[DATA RECORDS]
/-- What the search finds is the floor of the power plus one half, which is the rounded power. -/
theorem roundedPower_eq_round (p : Int) {e : Nat} (he : e ≠ 0) :
    (roundedPower p e : ℤ) = round (hzAbove (p / e)) := by
  have hpos : (0 : ℝ) ≤ hzAbove (p / e) + 1 / 2 := (add_pos (hzAbove_pos _) one_half_pos).le
  have hfits (n : ℕ) : roundsUpTo p e n = true ↔ n ≤ ⌊hzAbove (p / e) + 1 / 2⌋₊ := by
    rw [roundsUpTo_iff he, Nat.le_floor_iff hpos]
  have hrange : ⌊hzAbove (p / e) + 1 / 2⌋₊ < 0 + 2 ^ (11 + p.toNat / e) := by
    rw [zero_add, Nat.floor_lt hpos]
    exact_mod_cast hzAbove_lt_searchRange p e
  rw [roundedPower, searchBits_eq hfits _ _ (Nat.zero_le _) hrange, round_eq, Int.natCast_floor_eq_floor hpos]

/-- Settles O49: the exponent over the common denominator is the note's distance over 12. -/
theorem noteFrequencyIsRoundedRealPower : Obligations.NoteFrequencyIsRoundedRealPower := by
  intro n
  have hden : (n.transpose.den : ℝ) ≠ 0 := Nat.cast_ne_zero.2 n.transpose.den_nz
  have hexp : ((noteSemitones n * n.transpose.den + n.transpose.num : ℤ) : ℝ) / (12 * n.transpose.den : ℕ)
      = (noteDistance n : ℝ) / 12 := by
    rw [noteDistance, Rat.cast_add, Rat.cast_intCast, Rat.cast_def n.transpose]
    push_cast
    field_simp
  rw [noteHz, roundedPower_eq_round _ (mul_ne_zero (by decide) n.transpose.den_nz), hexp]
  rfl

/-- Rounding is constant on an interval to the right of each point, so a continuous monotone function rounds the same at some
rational as at a given real. -/
theorem exists_rat_round_eq {g : ℝ → ℝ} (hcont : Continuous g) (hmono : Monotone g) (x : ℝ) :
    ∃ q : ℚ, round (g q) = round (g x) := by
  obtain ⟨hle, hlt⟩ := Int.floor_eq_iff.1 (round_eq (g x)).symm
  have hlt' : g x < round (g x) + 1 / 2 := by linarith
  obtain ⟨y, hxy, hy⟩ := ((hcont.tendsto x).eventually_lt_const hlt').exists_gt
  obtain ⟨q, hxq, hqy⟩ := exists_rat_btwn hxy
  refine ⟨q, ?_⟩
  rw [round_eq, Int.floor_eq_iff]
  constructor
  · linarith [hmono hxq.le]
  · linarith [hmono hqy.le]

/-- `PLAYNOTE` is `TONEHZ` of the note's frequency (42_facade_macros.md R105). -/
theorem expand_playNote_eq_toneHz (clock : Nat) (ch : Channel) (n : Note) :
    expand clock (.playNote ch n) = expand clock (.toneHz ch (noteHz n)) := rfl

/-- The frequency of a note with a real transposition is unique. -/
theorem isNoteHz_unique {n : NoteOf ℝ} {f g : Nat} (hf : isNoteHz n f) (hg : isNoteHz n g) : f = g :=
  Int.ofNat_inj.1 (hf.trans hg.symm)

/-- A real transposition can be replaced by a rational one without changing the frequency. -/
theorem exists_rat_transpose (n : NoteOf ℝ) :
    ∃ q : ℚ, isNoteHz n (noteHz ⟨n.letter, n.octave, n.accidental, q⟩) := by
  have hcont : Continuous fun t : ℝ => hzAbove ((noteSemitones n + t) / 12) :=
    continuous_hzAbove.comp ((continuous_const.add continuous_id).div_const 12)
  have hmono : Monotone fun t : ℝ => hzAbove ((noteSemitones n + t) / 12) := fun _ _ h => hzAbove_mono (by gcongr)
  obtain ⟨q, hq⟩ := exists_rat_round_eq hcont hmono n.transpose
  refine ⟨q, (noteFrequencyIsRoundedRealPower _).trans (Eq.trans ?_ hq)⟩
  rw [noteDistance, Rat.cast_add, Rat.cast_intCast]
  rfl

/-- Settles O50: the rational transposition of `exists_rat_transpose`. -/
theorem everyRealNoteIsPlayed : Obligations.EveryRealNoteIsPlayed := by
  intro n
  obtain ⟨q, hq⟩ := exists_rat_transpose n
  refine ⟨⟨n.letter, n.octave, n.accidental, q⟩, rfl, rfl, rfl, hq, fun clock ch f hf => ?_⟩
  rw [expand_playNote_eq_toneHz, isNoteHz_unique hq hf]

/-! ### All or nothing -/

section TakePseudo

variable (run : Instr → State → Host.Outcome State Fault Refusal)

theorem takeCommand_pseudo_error {s : State} {p : Pseudo} {f : BlockFault} (h : expand s.params.clockHz p = .error f) :
    takeCommand run (.pseudo p) s = .next (raiseFault f s) := by
  simp only [takeCommand, h]

theorem takeCommand_pseudo_ok {s : State} {p : Pseudo} {ws : List RegWrite} (h : expand s.params.clockHz p = .ok ws) :
    takeCommand run (.pseudo p) s = .next { s with commands := ws.map writeCommand ++ s.commands } := by
  simp only [takeCommand, h]

end TakePseudo

/-- In an idle block a fault changes the fault register alone. -/
theorem raiseFault_of_idle (f : BlockFault) {s : State} (h : Idle s) : raiseFault f s = { s with fault := some f } := by
  rw [raiseFault, ← show s.phase = .idle from h]

/-- Settles O51: the ready block takes the pseudo-command, and its phase is idle already. -/
theorem expansionIsAllOrNothing : Obligations.ExpansionIsAllOrNothing := by
  intro s p rest hr hc
  have hstep : step s = takeCommand exec (.pseudo p) { s with commands := rest } := portStep_ready exec hr hc
  refine ⟨fun f hf => ?_, fun ws hws => hstep.trans (takeCommand_pseudo_ok exec hws)⟩
  calc step s = .next (raiseFault f { s with commands := rest }) := hstep.trans (takeCommand_pseudo_error exec hf)
    _ = .next { s with commands := rest, fault := some f } := by
      rw [raiseFault_of_idle]; exact hr.2

end Sys2Proof.Machine

/-! The statements of 60_exceptions.md: which commands raise which fault, the faulted block, and the clamped address. -/

namespace Sys2Proof.Machine

open Sys2Proof.Safety

/-! ### The faulted block -/

section Faulted

variable {s : State} {f : BlockFault}

theorem portStep_faulted (run : Instr → State → Host.Outcome State Fault Refusal) (hf : s.fault = some f) :
    portStep run s = .fault .blockFaulted := by
  simp only [portStep, hf]

theorem exec_faulted (i : Instr) (hf : s.fault = some f) : exec i s = .fault .blockFaulted := by
  rw [exec_eq_command]
  simp only [command, hf]

end Faulted

/-- Settles O8: the port and the gate of a command ask for the fault register first (60_exceptions.md R117). -/
theorem faultedBlockIsStuck : Obligations.FaultedBlockIsStuck := fun _ _ hf =>
  ⟨portStep_faulted exec hf, portStep_faulted _ hf, fun i => exec_faulted i hf⟩

/-- Settles O9. -/
theorem faultCodesAreTheTable : Obligations.FaultCodesAreTheTable :=
  ⟨fun _ => rfl, fun _ => rfl, fun _ => rfl, fun _ => rfl⟩

/-! ### The clamped address -/

theorem clampAddr_of_gt {a : Byte} (ha : 15 < a.toNat) : clampAddr a = clampAddr 15 :=
  BitVec.eq_of_toNat_eq (by rw [clampAddr_toNat, clampAddr_toNat, Nat.min_eq_right ha.le]; rfl)

/-- A register write depends on its address through the clamp only. -/
theorem exec_wrreg_congr {a b : Byte} (h : clampAddr a = clampAddr b) (v : Byte) (s : State) :
    exec (.wrreg a v) s = exec (.wrreg b v) s := by
  have hjobs : regJobs a v = regJobs b v := by unfold regJobs addressByte; rw [h]
  have hstart : start (.wrreg a v) = start (.wrreg b v) := by
    funext s
    simp only [start, startWrreg, hjobs]
  rw [exec_eq_command, exec_eq_command, hstart]

/-- Settles O34: the clamp saturates, and a register write sees nothing else of its address. -/
theorem outOfRangeAddressIsClamped : Obligations.OutOfRangeAddressIsClamped :=
  ⟨clampAddr_toNat, fun _ v s ha => exec_wrreg_congr (clampAddr_of_gt ha) v s⟩

/-! ### The fault of a command -/

/-- The rows of `Unsupported` for the commands of the block (60_exceptions.md R110). -/
def UnsupportedRow (i : Instr) (hasResetLine : Bool) (f : BlockFault) : Prop :=
  (i = .setmodeRead ∧ f = .unsupported .readMode) ∨ ((∃ a, i = .rdreg a) ∧ f = .unsupported .registerRead)
    ∨ ((∃ l, i = .setrst l) ∧ hasResetLine = false ∧ f = .unsupported .noResetLine)

/-- The first failing write of a command accepted in `s` is entry `k` of its list (40_primitive_ops.md R70). -/
def FirstPinFailure (i : Instr) (s t : State) (f : BlockFault) : Prop :=
  ∃ k todo b j, (start i s).phase = .run 0 todo b ∧ todo.length = pinWrites i ∧ todo[k]? = some j
    ∧ f = .pinFault j.pin ∧ (∀ m < k, pinAnswer s m = true) ∧ pinAnswer s k = false
    ∧ t.trace = s.trace ++ (todo.take k).map jobEvent

theorem load_ne_raiseFault {jobs : List PinJob} {f : BlockFault} {s u : State} : load jobs u ≠ raiseFault f s := fun h =>
  Phase.noConfusion (congrArg State.phase h)

theorem raiseFault_inj {f g : BlockFault} {s : State} (h : raiseFault f s = raiseFault g s) : f = g :=
  Option.some.inj (congrArg State.fault h)

/-- A command whose acceptance is a fault is of a row of `Unsupported`. -/
theorem unsupportedRow_of_start {i : Instr} {s : State} {f : BlockFault} (h : start i s = raiseFault f s) :
    UnsupportedRow i s.params.hasResetLine f := by
  cases i with
  | setmodeRead => exact .inl ⟨rfl, (raiseFault_inj h).symm⟩
  | rdreg a => exact .inr (.inl ⟨⟨a, rfl⟩, (raiseFault_inj h).symm⟩)
  | setrst l =>
    rw [start, startSetrst] at h
    split at h
    · exact absurd h load_ne_raiseFault
    · next hline => exact .inr (.inr ⟨⟨l, rfl⟩, by simpa using hline, (raiseFault_inj h).symm⟩)
  | setmodeInactive | setmodeWrite | setmodeAddress | wrbus | wrreg => exact absurd h load_ne_raiseFault

/-- What a command that ends faulted did: it was refused at acceptance, or a pin write of its list failed. -/
theorem exec_fault_cases {i : Instr} {s t : State} {f : BlockFault} (h : exec i s = .next t) (hf : t.fault = some f) :
    (faultCode f = 1 ∧ UnsupportedRow i s.params.hasResetLine f ∧ t = raiseFault f s)
      ∨ (faultCode f = 2 ∧ FirstPinFailure i s t f) := by
  obtain ⟨hnone, -, rfl⟩ := (exec_eq_next i s t).1 h
  obtain ⟨c, hs⟩ | ⟨jobs, n, hs, hne, hlen, -⟩ := start_cases i s
  · obtain rfl : BlockFault.unsupported c = f := Option.some.inj (by rw [hs] at hf; exact hf)
    exact .inl ⟨rfl, unsupportedRow_of_start hs, by rw [hs]; rfl⟩
  · obtain ⟨k, -, -, htrace, -, ⟨-, hfault, -⟩ | ⟨j, hj, hok, hbad, hfault, -⟩⟩ :=
      pinSteps_outcome jobs 0 _ (load jobs (drawOrders s n)) hne rfl
    · have hclear : (complete (load jobs (drawOrders s n))).fault = s.fault := hfault.trans (drawOrders_fault s n)
      rw [hs, hclear, hnone] at hf
      exact absurd hf (by simp)
    · obtain rfl : f = .pinFault j.pin := Option.some.inj ((hs ▸ hf).symm.trans hfault)
      have hanswer : ∀ m, pinAnswer (load jobs (drawOrders s n)) m = pinAnswer s m := pinAnswer_drawOrders s n
      refine .inr ⟨rfl, k, jobs, _, j, by rw [hs, load_phase], hlen, hj, rfl, fun m hm => ?_, ?_, ?_⟩
      · rw [← hanswer]; exact hok m hm
      · rw [← hanswer]; exact hbad
      · rw [hs]; exact htrace.trans (by rw [load_trace, drawOrders_trace])

theorem faultCode_of_exec {i : Instr} {s t : State} {f : BlockFault} (h : exec i s = .next t) (hf : t.fault = some f) :
    faultCode f = 1 ∨ faultCode f = 2 :=
  (exec_fault_cases h hf).imp And.left And.left

/-! ### The fault of a word -/

theorem takeCommand_illegal (run : Instr → State → Host.Outcome State Fault Refusal) {w : Word}
    (hw : wordWellFormed w = false) (s : State) :
    takeCommand run (.word w) s = .next (raiseFault (.illegalCommand w) s) := by
  cases hd : decode w with
  | ok i => exact absurd ((wordWellFormed_iff_decode w).2 ⟨i, hd⟩) (by simp [hw])
  | error e => simp only [takeCommand, hd]

theorem step_illegal {s : State} {w : Word} {rest : List HostCommand} (hr : Ready s) (hc : s.commands = .word w :: rest)
    (hw : wordWellFormed w = false) : step s = .next { s with commands := rest, fault := some (.illegalCommand w) } :=
  calc step s = takeCommand exec (.word w) { s with commands := rest } := portStep_ready exec hr hc
    _ = .next (raiseFault (.illegalCommand w) { s with commands := rest }) := takeCommand_illegal exec hw _
    _ = .next { s with commands := rest, fault := some (.illegalCommand w) } := by
      rw [raiseFault_of_idle]; exact hr.2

[INSTRUCTIONS TO FOLLOW] Reproduce exactly the stretch of the material above that starts at the line with "theorem raiseFault_of_idle (f" and ends at the line with "refine ⟨fun f", both included, and nothing else.

[FINISHED EXERCISE]
theorem raiseFault_of_idle (f : BlockFault) {s : State} (h : Idle s) : raiseFault f s = { s with fault := some f } := by
  rw [raiseFault, ← show s.phase = .idle from h]

/-- Settles O51: the ready block takes the pseudo-command, and its phase is idle already. -/
theorem expansionIsAllOrNothing : Obligations.ExpansionIsAllOrNothing := by
  intro s p rest hr hc
  have hstep : step s = takeCommand exec (.pseudo p) { s with commands := rest } := portStep_ready exec hr hc
  refine ⟨fun f hf => ?_, fun ws hws => hstep.trans (takeCommand_pseudo_ok exec hws)⟩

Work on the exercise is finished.